## ASSIGNMENT
Below are entries. Reproduce exactly the lines between the line holding "exact policy" and the line holding "rw [stands]", inclusive, and only those.

BEGIN RECORDS SHOWN

/-- The fence behind the resume of a gap or of START_WAIT. -/
theorem fenceLifted_resumeWait_section {n : Nat} {sl : Slot} (policy : s.params.finishVerse = false) (other : w.kind ≠ .fermata)
    (slot : s.player.slot = some n) (held : slotRec s.store n = some sl) :
    FenceLifted w.resume.sec (sectionSteps sl.header w.resume.sec).1 (resumeWait w t b s) := by
  have standing : awake w t b s = beginWalk w.resume.sec (resumed w t b s) := if_neg other
  have player := resumed_player w t b s
  rw [resumeWait_awake]
  refine (fenceOpen_settle (.inl ((awake_params w t b s).symm ▸ policy)) ?_).lifted
  rw [standing]
  exact fenceOpen_beginWalk (by rw [player]; exact slot) (by rw [(passes_resumed w t b s).2.2.2]; exact held) (by rw [player])

/-- R83, R96, R98, R108, R110: the wait of a gap or of START_WAIT resumed at now and the breath. -/
theorem resumedSection (policy : s.params.finishVerse = false) (other : w.kind ≠ .fermata) (high : s.params.breath ≤ 10000) :
    ResumedSection s.now w s (resumeWait w (timePlus s.now s.params.breath) false s) := by
  obtain ⟨still_, keyline, player⟩ := resumeWait_spec (w := w) (b := false) (t := timePlus s.now s.params.breath) policy
  obtain ⟨state, sec, slot, plan, registration, channels, latch_, reservation, wait, -, gap, outcome⟩ := of_offWalk player
  have time : ∃ d : Int, timePlus s.now (s.params.breath : Int) = timePlus s.now d ∧ 0 < d + s.params.choirLag + 160
      ∧ d ≤ 1000000 := ⟨_, rfl, by omega, by omega⟩
  refine ⟨state, sec, slot, plan, registration, channels, gap, latch_, reservation, outcome, wait, still_.map,
    still_.frame.leak, keyline, still_.frame.params, fun n sl slot held => fenceLifted_resumeWait_section policy other slot held,
    fun quiet => ?_⟩
  obtain ⟨rebased, listen⟩ := rebasedTo_resumeWait (b := false) quiet time
  refine ⟨rebased, listen, fun low first => ?_⟩
  have standing : awake w (timePlus s.now s.params.breath) false s
      = beginWalk w.resume.sec (resumed w (timePlus s.now s.params.breath) false s) := if_neg other
  have begins : w.resume = ⟨w.resume.sec, 0⟩ := by
    rw [← first]
  rw [resumeWait_awake, standing]
  refine firstStepRead (f := s.follow) (d := s.params.breath) (by rw [resumed_player]) (passes_resumed w _ _ s).2.2.2 rfl ?_
    (by omega) (by omega) (standing ▸ quiet_awake quiet time)
  rw [resumed_follow w _ _ (quietAt_on quiet), (passes_resumed w _ _ s).1.frame.now, ← begins]

/-- R83, R96, R98, R108: the wait of a fermata resumed at now and the breath, whatever stands ahead. -/
theorem resumedBehindFermata (policy : s.params.finishVerse = false) (fermata : w.kind = .fermata)
    (state : s.player.state = .FERMATA) (high : s.params.breath ≤ 10000) :
    ResumedBehindFermata s.now w s (resumeWait w (timePlus s.now s.params.breath) false s) := by
  obtain ⟨still_, keyline, player⟩ := resumeWait_spec (w := w) (b := false) (t := timePlus s.now s.params.breath) policy
  obtain ⟨state', sec, slot, plan, registration, channels, latch_, reservation, wait, record, -, outcome⟩ := of_offWalk player
  have time : ∃ d : Int, timePlus s.now (s.params.breath : Int) = timePlus s.now d ∧ 0 < d + s.params.choirLag + 160
      ∧ d ≤ 1000000 := ⟨_, rfl, by omega, by omega⟩
  have standing : awake w (timePlus s.now s.params.breath) false s = resumed w (timePlus s.now s.params.breath) false s :=
    if_pos fermata
  have policy' : (awake w (timePlus s.now s.params.breath) false s).params.finishVerse = false := by
    rw [awake_params]
    exact policy
  have unread : UnreadOrLifted s.player.readAhead (resumeWait w (timePlus s.now s.params.breath) false s).player := by
    rw [resumeWait_awake]
    refine settle_walked (.inl policy') (walked_unreadOrLifted _) (fun _ _ _ _ h => h) (.inl ?_)
    rw [standing, resumed_player]
    exact ⟨rfl, rfl⟩
  have come : ComeOf s.player.window s.player.readAhead (resumeWait w (timePlus s.now s.params.breath) false s).player := by
    rw [resumeWait_awake]
    refine settle_walked (.inl policy') (walked_comeOf _ _) (fun _ _ _ _ h => h) ?_
    rw [standing, resumed_player]
    exact comeOf_refl s.player
  refine ⟨state'.trans state, sec, slot, plan, registration, channels, record, latch_, reservation, outcome, wait, still_.map,
    still_.frame.leak, keyline, still_.frame.params, unread.fence, fun r read => fenceLifted_resumeWait_fermata policy fermata read,
    come.1, come.2, fun quiet => ?_⟩
  obtain ⟨rebased, listen⟩ := rebasedTo_resumeWait (b := false) quiet time
  refine ⟨rebased, listen, fun r read same behind pos period low => ?_⟩
  rw [resumeWait_awake]
  refine stillAhead_settle (quiet_awake quiet time) ?_
  rw [standing]
  refine stillAhead_of_rebased (p := w.resume) (f := s.follow) (d := s.params.breath) ?_ period (by omega) (by omega) same behind pos
    (by rw [resumed_player]; exact read)
  rw [resumed_follow w _ _ (quietAt_on quiet), (passes_resumed w _ _ s).1.frame.now]

end

/-! ### What follows a resume (R108, R109) -/

/-- A breath that ends at once ends in the event that begins it. -/
theorem nextAtOnce_of_breathDue {w : Wait} (ending : s.player.state ≠ .ENDING) (stopping : s.player.state ≠ .STOPPING)
    (stands : s.player.wait = some w) (breath : w.phase = .BREATH) (ends : due s w.breathEnd = true) :
    nextAtOnce s = some (endBreath w s) := by
  have minimum : waitIn s.player .MINIMUM = none := by
    unfold waitIn
    rw [stands]
    exact if_neg (by rw [breath]; nofun)
  have inBreath : waitIn s.player .BREATH = some w := waitIn_eq_some_iff.mpr ⟨stands, breath⟩
  unfold nextAtOnce
  rw [idleDue_of_state ending stopping, minimum, inBreath, if_neg Bool.false_ne_true]
  dsimp only
  rw [ends]
  rfl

END RECORDS SHOWN

## RESULT FOR THIS TASK
    exact policy
  have unread : UnreadOrLifted s.player.readAhead (resumeWait w (timePlus s.now s.params.breath) false s).player := by
    rw [resumeWait_awake]
    refine settle_walked (.inl policy') (walked_unreadOrLifted _) (fun _ _ _ _ h => h) (.inl ?_)
    rw [standing, resumed_player]
    exact ⟨rfl, rfl⟩
  have come : ComeOf s.player.window s.player.readAhead (resumeWait w (timePlus s.now s.params.breath) false s).player := by
    rw [resumeWait_awake]
    refine settle_walked (.inl policy') (walked_comeOf _ _) (fun _ _ _ _ h => h) ?_
    rw [standing, resumed_player]
    exact comeOf_refl s.player
  refine ⟨state'.trans state, sec, slot, plan, registration, channels, record, latch_, reservation, outcome, wait, still_.map,
    still_.frame.leak, keyline, still_.frame.params, unread.fence, fun r read => fenceLifted_resumeWait_fermata policy fermata read,
    come.1, come.2, fun quiet => ?_⟩
  obtain ⟨rebased, listen⟩ := rebasedTo_resumeWait (b := false) quiet time
  refine ⟨rebased, listen, fun r read same behind pos period low => ?_⟩
  rw [resumeWait_awake]
  refine stillAhead_settle (quiet_awake quiet time) ?_
  rw [standing]
  refine stillAhead_of_rebased (p := w.resume) (f := s.follow) (d := s.params.breath) ?_ period (by omega) (by omega) same behind pos
    (by rw [resumed_player]; exact read)
  rw [resumed_follow w _ _ (quietAt_on quiet), (passes_resumed w _ _ s).1.frame.now]

end

/-! ### What follows a resume (R108, R109) -/

/-- A breath that ends at once ends in the event that begins it. -/
theorem nextAtOnce_of_breathDue {w : Wait} (ending : s.player.state ≠ .ENDING) (stopping : s.player.state ≠ .STOPPING)
    (stands : s.player.wait = some w) (breath : w.phase = .BREATH) (ends : due s w.breathEnd = true) :
    nextAtOnce s = some (endBreath w s) := by
  have minimum : waitIn s.player .MINIMUM = none := by
    unfold waitIn
    rw [stands]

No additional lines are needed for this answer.